We need to find a way to achieve the intent of the conformance sections but do so in a more general and practical way.

After reviewing the OASIS guidelines and examples on conformance clauses and taking a look at what Mark & Bret came up with for TAXII, we are proposing something very closely aligned to the TAXII approach with a few necessary tweaks for STIX.


For the STIX 1.2.1 language specifications, we propose the following wording for the Conformance section:


Conformance

Implementations have discretion over which parts (components, properties, extensions, controlled vocabularies, etc.) of STIX they implement (e.g., Indicator/Suggested_COAs).

 

[1] Conformant implementations must conform to all Normative Statements that apply to the portions of STIX they implement (e.g., Implementers of the entire TTP component must conform to all Normative Statements regarding the TTP component).

 

[2] Conformant implementations are free to ignore Normative Statements that do not apply to the portions of STIX they implement (e.g., Non-implementers of any particular properties of the TTP component are free to ignore all Normative Statements regarding those properties of the TTP component).

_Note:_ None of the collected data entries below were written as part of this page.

-- ==== Sys2Proof/Decode.lean ====
section
/-! DEFINITION. The decoder and the encoder (spec/30_encoding.md R60 to R65, spec/opcode_table.json). -/

namespace Sys2Proof

/-- Why a word selects no row (R65). Every one of them raises `ILLEGAL_CMD`. -/
inductive Illegal where
  /-- The `OPC` field holds none of the eleven values of R64. -/
  | unassignedOpc (opc : BitVec 8)
  /-- The `OPC` field is assigned, and a bit that must be zero (or the fixed `SEL` of format N) is not. -/
  | mustBeZero (opc : BitVec 8)
  deriving DecidableEq, Repr

/-- `OPC`, bits 7:0 (R61). -/
def opcField (w : CmdWord) : BitVec 8 := w.extractLsb' 0 8
/-- `SEL`, bits 15:8, as an unsigned number (R61, R63). -/
def selField (w : CmdWord) : Nat := (w.extractLsb' 8 8).toNat
/-- `ACC`, bits 23:20, as an unsigned number (R61, R63). -/
def accField (w : CmdWord) : Fin 16 := (w.extractLsb' 20 4).toFin

/-- A row of the opcode map: "a word `w` encodes the row when `w AND mask = match`" (R64). -/
structure Row where
  mtch  : CmdWord
  mask  : CmdWord
  build : CmdWord → Instr

/-- `w AND mask = match` (R64). -/
def Row.selects (r : Row) (w : CmdWord) : Bool := decide (w &&& r.mask = r.mtch)

/-- Mask of format X: bits 31:24, 19:16 and 7:0 (R62). -/
def maskX : CmdWord := 0xFF0F00FF#32
/-- Mask of formats C and S: all but `SEL` (R62). -/
def maskC : CmdWord := 0xFFFF00FF#32
/-- Mask of format N: every bit (R62). -/
def maskN : CmdWord := 0xFFFFFFFF#32

/-- The opcode map of R64, in its order. -/
def rows : List Row :=
  [{ mtch := 0x00000010#32, mask := maskX, build := fun w => .encrypt (selField w) (accField w) },
   { mtch := 0x00010010#32, mask := maskX, build := fun w => .decrypt (selField w) (accField w) },
   { mtch := 0x00000020#32, mask := maskC, build := fun w => .init (selField w) },
   { mtch := 0x00000021#32, mask := maskC, build := fun w => .setkey (selField w) },
   { mtch := 0x00000022#32, mask := maskC, build := fun w => .setkeys (selField w) },
   { mtch := 0x00000023#32, mask := maskC, build := fun w => .finish (selField w) },
   { mtch := 0x00000030#32, mask := maskC, build := fun w => .mac (selField w) },
   { mtch := 0x00000031#32, mask := maskC, build := fun w => .acktag (selField w) },
   { mtch := 0x00000040#32, mask := maskN, build := fun _ => .lookup },
   { mtch := 0x00000041#32, mask := maskC, build := fun w => .getdesc (selField w) },
   { mtch := 0x00000042#32, mask := maskC, build := fun w => .gettype (selField w) },
   { mtch := 0x00000043#32, mask := maskC, build := fun w => .nextiv (selField w) }]

/-- The reason a word that selects no row is illegal. -/
def illegalReason (w : CmdWord) : Illegal :=
  if rows.any (fun r => decide (opcField r.mtch = opcField w)) then .mustBeZero (opcField w)
  else .unassignedOpc (opcField w)

/-- "A decoder is total: every 32-bit word either selects exactly one row or is illegal." (R65) -/
def decode (w : CmdWord) : Except Illegal Instr :=
  match rows.find? (fun r => r.selects w) with
  | some r => .ok (r.build w)
  | none => .error (illegalReason w)

/-- The `match` word of a command's row (R64). -/
def Instr.matchWord : Instr → CmdWord
  | .encrypt _ _ => 0x00000010#32
  | .decrypt _ _ => 0x00010010#32
  | .init _ => 0x00000020#32
  | .setkey _ => 0x00000021#32
  | .setkeys _ => 0x00000022#32
  | .finish _ => 0x00000023#32
  | .mac _ => 0x00000030#32
  | .acktag _ => 0x00000031#32
  | .lookup => 0x00000040#32
  | .getdesc _ => 0x00000041#32
  | .gettype _ => 0x00000042#32
  | .nextiv _ => 0x00000043#32

/-- "The word a command line encodes is `match OR (SEL << 8) OR (ACC << 20)`" (R68). -/
def encode (i : Instr) : CmdWord :=
  i.matchWord ||| (BitVec.ofNat 32 i.sel <<< 8) ||| (BitVec.ofNat 32 i.acc.val <<< 20)

/-- The instruction the decoder reads from the `nbits` bits of `w`, numbered as spec/opcode_table.json numbers them:
the command is one 32-bit word (R60), so bit 0 is bit 0 of the word, and the bits above `nbits` are 0. -/
def decodeTableWord (nbits w : Nat) : Option Instr :=
  match decode (BitVec.ofNat 32 (w % 2 ^ nbits)) with
  | .ok i => some i
  | .error _ => none

end Sys2Proof
end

The conformance section of this document is intentionally broad and attempts to reiterate what already exists in this document. The STIX 1.2 Specifications, which this specification is based on, did not have a conformance section. Instead, the STIX 1.2 Specifications relied on normative statements and the non-mandatory implementation of STIX profiles. STIX 1.2.1 represents a minimal change from STIX 1.2, and in that spirit no requirements have been added, modified, or removed by this section.


In addition to this wording in the STIX 1.2.1 language-level multipart specification there will also be separate conformance wording within the STIX 1.2.1 XML Binding Specification (with accompanying XSD reference implementation). The conformance wording for the XML binding specification and any other binding specification (e.g. JSON) is likely to be more technical.

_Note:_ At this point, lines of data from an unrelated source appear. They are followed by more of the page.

-- ==== Sys2Proof/Machine/Transform.lean ====
section
/-! DEFINITION. ENCRYPT and DECRYPT (spec/41_transform.md R80 to R92). -/

namespace Sys2Proof.Machine

/-- The direction flag of a transform (spec/30_encoding.md R61). -/
inductive Dir where
  | enc
  | dec
  deriving DecidableEq, Repr

/-- The keystream blocks `i`, `i + 1`, … of `n` blocks, concatenated; `none` as soon as the primitive fails (R84, R85). -/
def keystreamFrom (impl : Impl) (k : BulkKey) (stride : Stride) (ctr : Word) : Nat → Nat → Option (List Byte)
  | _, 0 => some []
  | i, n + 1 =>
    match bcEnc impl k (counterBlock (counterValue stride ctr i)) with
    | none => none
    | some kb =>
      match keystreamFrom impl k stride ctr (i + 1) n with
      | none => none
      | some rest => some (kb.toList ++ rest)

/-- XOR the keystream, from byte `rem` of the scratch buffer, into the span (R86). -/
def xorSpan (ks : List Byte) (rem : Nat) (span : List Byte) : List Byte :=
  List.zipWith (· ^^^ ·) span (ks.drop rem)

/-- The plaintext side of the XOR (R87). -/
def plainSide (dir : Dir) (old new : List Byte) : List Byte :=
  match dir with
  | .enc => old
  | .dec => new

/-- The sequence value at `addr` (R82; spec/20_memory.md R41 (a)). -/
def seqAt (s : State) (addr : Nat) : Word := BitVec.ofNat 64 (beNat (memRead s.mem addr 8))

/-- What ENCRYPT and DECRYPT share: the checks of R81 in order, then R82 to R88. -/
def transform (dir : Dir) (c : Nat) (acc : Fin 16) (s : State) : Except Stop State := do
  let x ← liveSlot s c
  let S ← suiteFor s x .xform
  let k ← orRaise x.bulk .notKeyed 0
  let ivp := s.aNat 0
  let dp := s.aNat 1
  let len := s.aNat 2
  raiseIf (len = 0) .zeroLen 0
  checkRange s ivp 8
  checkRange s dp len
  let seq := seqAt s ivp
  let rem := seqRem seq
  let nblk := blockCount rem len
  let ks ← orRaise (keystreamFrom S.impl k s.params.ctrStride (seqCtr seq) 0 nblk) .primitiveFail 3
  raiseIf (¬ (rem + len ≤ 16 * nblk ∧ 16 * nblk - (rem + len) < 16)) .sizing 0
  let old := memRead s.mem dp len
  let new := xorSpan ks rem old
  return (s.store dp new).setCsum acc (csumFold s.csum[acc] (plainSide dir old new))

/-- `ENCRYPT c, k` (R91): writes the span and `CSUM[k]`, nothing else. -/
def execEncrypt (c : Nat) (acc : Fin 16) (s : State) : Host.Outcome State Fault Refusal :=
  runCommand s (transform .enc c acc s)

/-- `DECRYPT c, k` (R92): as ENCRYPT, and `RET <- len`. -/
def decryptWork (c : Nat) (acc : Fin 16) (s : State) : Except Stop State := do
  let t ← transform .dec c acc s
  return t.setRet s.a[2]

/-- The command `DECRYPT` (R92). -/
def execDecrypt (c : Nat) (acc : Fin 16) (s : State) : Host.Outcome State Fault Refusal :=
  runCommand s (decryptWork c acc s)

end Sys2Proof.Machine
end

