-- ==== Sys2Proof/Machine/Core.lean ====
section
/-! DEFINITION. The machine as the host runs it. -/

def Sys2Proof.core : Host.Core := { State := Sys2Proof.Machine.State, Fault := Sys2Proof.Machine.Fault, Refusal := Sys2Proof.Machine.Refusal, step := Sys2Proof.Machine.step, reset := Sys2Proof.Machine.State.reset }
end

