/-- `BEbytes_n` and `BE_n` are inverse to each other (spec/00_scope.md R8). -/
def Obligations.BigEndianBytesRoundTrip : Prop :=
  (∀ n v : Nat, v < 256 ^ n → (beBytes n v).length = n ∧ beNat (beBytes n v) = v) ∧
  (∀ b : List Byte, beBytes b.length (beNat b) = b)

/-- The laws of ones'-complement addition (R89). -/
def Obligations.OcAddLaws : Prop :=
  (∀ s w : CsumWord, (ocAdd s w).toNat =
    if s.toNat + w.toNat ≤ 0xFFFF then s.toNat + w.toNat else s.toNat + w.toNat - 0xFFFF) ∧
  (∀ s w : CsumWord, ocAdd s w = ocAdd w s) ∧
  (∀ s w v : CsumWord, ocAdd (ocAdd s w) v = ocAdd s (ocAdd w v)) ∧
  (∀ s : CsumWord, ocAdd s 0 = s) ∧ (∀ w : CsumWord, ocAdd 0 w = w) ∧
  (∀ s w : CsumWord, ocAdd s w = 0 → s = 0 ∧ w = 0) ∧
  (∀ s : CsumWord, s ≠ 0 → ocAdd s 0xFFFF#16 = s) ∧ ocAdd 0 0xFFFF#16 = 0xFFFF#16 ∧
  (∀ s w : CsumWord, (ocAdd s w).toNat % 0xFFFF = (s.toNat + w.toNat) % 0xFFFF)

/-- Folding `P1` then `P2` is folding `P1 ++ P2` when `|P1|` is even (R95), and a span of zeros leaves the accumulator
alone (R91). -/
def Obligations.EvenCutsKeepTheChecksum : Prop :=
  (∀ (s : CsumWord) (p q : List Byte), p.length % 2 = 0 → csumFold s (p ++ q) = csumFold (csumFold s p) q) ∧
  (∀ (s : CsumWord) (n : Nat), csumFold s (List.replicate n 0) = s)

/-- The post-condition of a transform always holds under the block count of R83, so SIZING is never raised (R90). -/
def Obligations.SizingIsUnreachable : Prop :=
  (∀ rem len : Nat, 1 ≤ len →
    1 ≤ blockCount rem len ∧ rem + len ≤ 16 * blockCount rem len ∧ 16 * blockCount rem len - (rem + len) < 16) ∧
  (∀ (i : Instr) (s t : State), exec i s = .next t → t.fault = .sizing → s.fault = .sizing)

/-! ### Lifecycle (spec/42_lifecycle.md) -/

/-- INIT completes (R101): on an absent or finished slot, with the identifier of entry `n`, the slot holds a fresh context
of that suite, with a fresh Sub-Authenticator when the suite names one; nothing else changes. -/
def Obligations.InitMakesAFreshContext : Prop :=
  ∀ (s : State) (c n : Nat) (x : Ctx) (S : Suite), s.halt = false → regWf s.reg = true → s.ctx[c]? = some x →
    (x.st = .absent ∨ x.st = .finished) → s.reg[n]? = some S → s.a[0] = S.id.setWidth 64 →
    exec (.init c) s = .next { s with
      ctx := s.ctx.set c {
        st := .uninit, suite := n, bulk := none, ack := none, mac := none,
        sub := S.macSuite.map fun m => { st := .uninit, suite := m, bulk := none, ack := none, mac := none } } }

We do recognize that the proposed clause #1 above lacks explicit specificity on exactly what portions of STIX are in-scope or out-of-scope for a given implementation. For this reason, we continue to strongly suggest the use of STIX Profiles to make such distinctions clear. We considered the option of proposing that they be required here in the conformance section but decided against it for STIX 1.2.1 due to the requirement for minimal change from 1.2 and due to the limitations with the current mechanism for capturing and conveying Profiles. It is believed that such a mandatory requirement will likely be necessary for STIX 2.0 to make widespread conformance assertion and assessment more practical. Because of this the limitations in the current profile mechanism will likely need to be addressed as part of the overall STIX 2.0 effort.

What do you all think about spinning up a separate work product effort to look into the Profile representation and tooling issues?

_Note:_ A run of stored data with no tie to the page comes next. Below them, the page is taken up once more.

/-- Entries 0 and 1 of the two registries. -/
def suite0 : Suite := toyReg.getD 0 bareSuite
def suite1 : Suite := toyReg.getD 1 bareSuite
def fail0 : Suite := failReg.getD 0 bareSuite
def fail1 : Suite := failReg.getD 1 bareSuite

def regs (l : List Word) : Vector Word 8 := Vector.ofFn fun i : Fin 8 => l.getD i.val 0

def sub0 : CtxCore := { st := .uninit, suite := 1, bulk := none, ack := none, mac := none }
def sub1 : CtxCore := { st := .keyed, suite := 1, bulk := none, ack := none, mac := some ⟨key2⟩ }
def uninit0 : Ctx := { st := .uninit, suite := 0, bulk := none, ack := none, mac := none, sub := some sub0 }
def keyed0 : Ctx := { st := .keyed, suite := 0, bulk := some ⟨key1⟩, ack := none, mac := none, sub := some sub0 }
def active0 : Ctx :=
  { st := .active, suite := 0, bulk := some ⟨key1⟩, ack := some ⟨key3⟩, mac := none, sub := some sub1 }
def finished0 : Ctx := { st := .finished, suite := 0, bulk := none, ack := none, mac := none, sub := none }
def uninit1 : Ctx := { st := .uninit, suite := 1, bulk := none, ack := none, mac := none, sub := none }
def keyed1 : Ctx := { st := .keyed, suite := 1, bulk := none, ack := none, mac := some ⟨key2⟩, sub := none }
def uninit2 : Ctx := { st := .uninit, suite := 2, bulk := none, ack := none, mac := none, sub := some sub0 }

/-- Two slots, `x` and an absent one, over the registry `reg`. -/
def stateOf (reg : List Suite) (x : Ctx) (a : List Word) (m : List (Nat × List Nat)) : State :=
  { State.resetWith 2 reg Config.defaultParams Config.defaultMap (put m) [] with
    ctx := [x, Ctx.absent]
    a := regs a }

def toy (x : Ctx) (a : List Word) (m : List (Nat × List Nat)) : State := stateOf toyReg x a m
def failing (x : Ctx) (a : List Word) (m : List (Nat × List Nat)) : State := stateOf failReg x a m

/-- A view of the next state. -/
def seen {α : Type} (o : Host.Outcome State Fault Refusal) (f : State → α) : Option α :=
  match o with
  | .next t => some (f t)
  | .fault _ => none
  | .refused _ => none

theorem seen_some {α : Type} {o : Host.Outcome State Fault Refusal} {f : State → α} {v : α} (h : seen o f = some v) :
    ∃ t, o = .next t ∧ f t = v := by
  cases o with
  | next t => exact ⟨t, rfl, by simpa [seen] using h⟩
  | fault r => simp [seen] at h
  | refused r => simp [seen] at h

/-- `HALT`, `FAULT`, `FAULT_INFO`. -/
def faultView (s : State) : Bool × Word × Word := (s.halt, s.fault.word, s.faultInfo)

/-! ### WellFormed: terms it refuses -/

theorem test_wf_refuses_selectors_of_nine_bits :
    (Instr.encrypt 256 0).wf = false ∧ (Instr.decrypt 256 0).wf = false ∧ (Instr.init 256).wf = false ∧
    (Instr.setkey 256).wf = false ∧ (Instr.setkeys 256).wf = false ∧ (Instr.finish 256).wf = false ∧
    (Instr.mac 256).wf = false ∧ (Instr.acktag 256).wf = false ∧ (Instr.getdesc 256).wf = false ∧
    (Instr.gettype 256).wf = false ∧ (Instr.nextiv 256).wf = false ∧ (Instr.lookup).wf = true ∧
    (Instr.init 255).wf = true := by decide

theorem test_regWf_refuses :
    regWf [] = false ∧                                             -- no entry (R6)
    regWf (toyReg ++ [bareSuite]) = false ∧                        -- two entries with one id (R137 (a))
    regWf [{ bareSuite with macSuite := none }] = false ∧          -- a SYM entry without a MAC suite
    regWf (toyReg ++ [{ bareSuite with id := 0x400#32, caps := { bareSuite.caps with acktag := true } }]) = false ∧
    regWf (Config.twoSuites 0x100#32 0x200#32 .refToy .refToy 16) = false ∧   -- a MAC below 20 bytes
    regWf toyReg = true ∧ regWf failReg = true ∧ regWf Config.defaultReg = true := by decide

theorem test_params_refuse_a_sentinel_that_is_not_negative :
    ({ Config.defaultParams with seqSentinel := 0 } : Params).wf = false ∧
    ({ Config.defaultParams with seqSentinel := 0x7FFFFFFFFFFFFFFF#64 } : Params).wf = false ∧
    ({ Config.defaultParams with seqSentinel := 0x8000000000000000#64 } : Params).wf = true := by decide

/-! ### Decode: words written out from the fields of spec/30_encoding.md R61
(MBZ2, ACC, MBZ1, DIR, SEL, OPC from bit 31 down) -/

theorem test_decode_transform :
    decode 0b00000000_0010_000_0_00000011_00010000#32 = .ok (.encrypt 3 2) ∧
    decode 0b00000000_1111_000_1_11111111_00010000#32 = .ok (.decrypt 255 15) := by decide

theorem test_decode_lifecycle :
    decode 0b00000000_0000_000_0_00001111_00100000#32 = .ok (.init 15) ∧
    decode 0b00000000_0000_000_0_00000011_00100001#32 = .ok (.setkey 3) ∧
    decode 0b00000000_0000_000_0_00000001_00100010#32 = .ok (.setkeys 1) ∧
    decode 0b00000000_0000_000_0_00000101_00100011#32 = .ok (.finish 5) := by decide
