-- ==== Sys2Proof/Machine/RmReg.lean ====
section
/-! DEFINITION. Class `RM_REG`: `MOV` register/memory to and from register (spec/42_mov_regmem_reg.md). -/

namespace Sys2Proof.Machine

/-- The record of a class `RM_REG` instruction (R52). -/
def rmRegRecord (d w : Bit) (mod : Mode2) (reg rm : Sel3) (disp : Word) (length : Nat) : InsnRecord :=
  ⟨.rmReg, w, some d, some mod, some reg, some rm, some disp, none, length⟩

/-- `H_RM_REG` once `b1` is read (R180, R188, R189). -/
def handleRmReg (d w : Bit) (mod : Mode2) (reg rm : Sel3) (s : State) : State :=
  if modeRejected s.modPolicy mod then s.raise .malformedSecondByte
  else s.resolveRm mod rm fun s =>
    s.emit (rmRegLine d w mod reg rm s.disp) (rmRegRecord d w mod reg rm s.disp (s.pc - s.insnStart))

/-- `mov_rm_reg.rr` (R181). -/
def execMovRmRegRr (d w : Bit) (reg rm : Sel3) (s : State) : Host.Outcome State Fault Refusal :=
  .next (handleRmReg d w 3#2 reg rm (s.openInsn (.movRmRegRr d w reg rm)))

/-- `mov_rm_reg.direct` (R183). -/
def execMovRmRegDirect (d w : Bit) (reg : Sel3) (s : State) : Host.Outcome State Fault Refusal :=
  .next (handleRmReg d w 0#2 reg Sel3.direct (s.openInsn (.movRmRegDirect d w reg)))

/-- `mov_rm_reg.m0` (R182). -/
def execMovRmRegM0 (d w : Bit) (reg rm : Sel3) (s : State) : Host.Outcome State Fault Refusal :=
  .next (handleRmReg d w 0#2 reg rm (s.openInsn (.movRmRegM0 d w reg rm)))

/-- `mov_rm_reg.m8` (R184). -/
def execMovRmRegM8 (d w : Bit) (reg rm : Sel3) (s : State) : Host.Outcome State Fault Refusal :=
  .next (handleRmReg d w 1#2 reg rm (s.openInsn (.movRmRegM8 d w reg rm)))

/-- `mov_rm_reg.m16` (R185). -/
def execMovRmRegM16 (d w : Bit) (reg rm : Sel3) (s : State) : Host.Outcome State Fault Refusal :=
  .next (handleRmReg d w 2#2 reg rm (s.openInsn (.movRmRegM16 d w reg rm)))

end Sys2Proof.Machine
end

So, the net-net here is that we are looking for your concurrence or concerns on the above proposed wording. We need to include the wording in the specification drafts that are targeted for EOB Friday delivery so hearing from you within the next day or two is important. Don’t be too concerned if you cannot provide feedback that quickly. This wording is not yet case in stone. If we discover issues with it we can still tweak it as necessary as we review the drafts next week.


Thank you for your consideration and thoughts on this matter.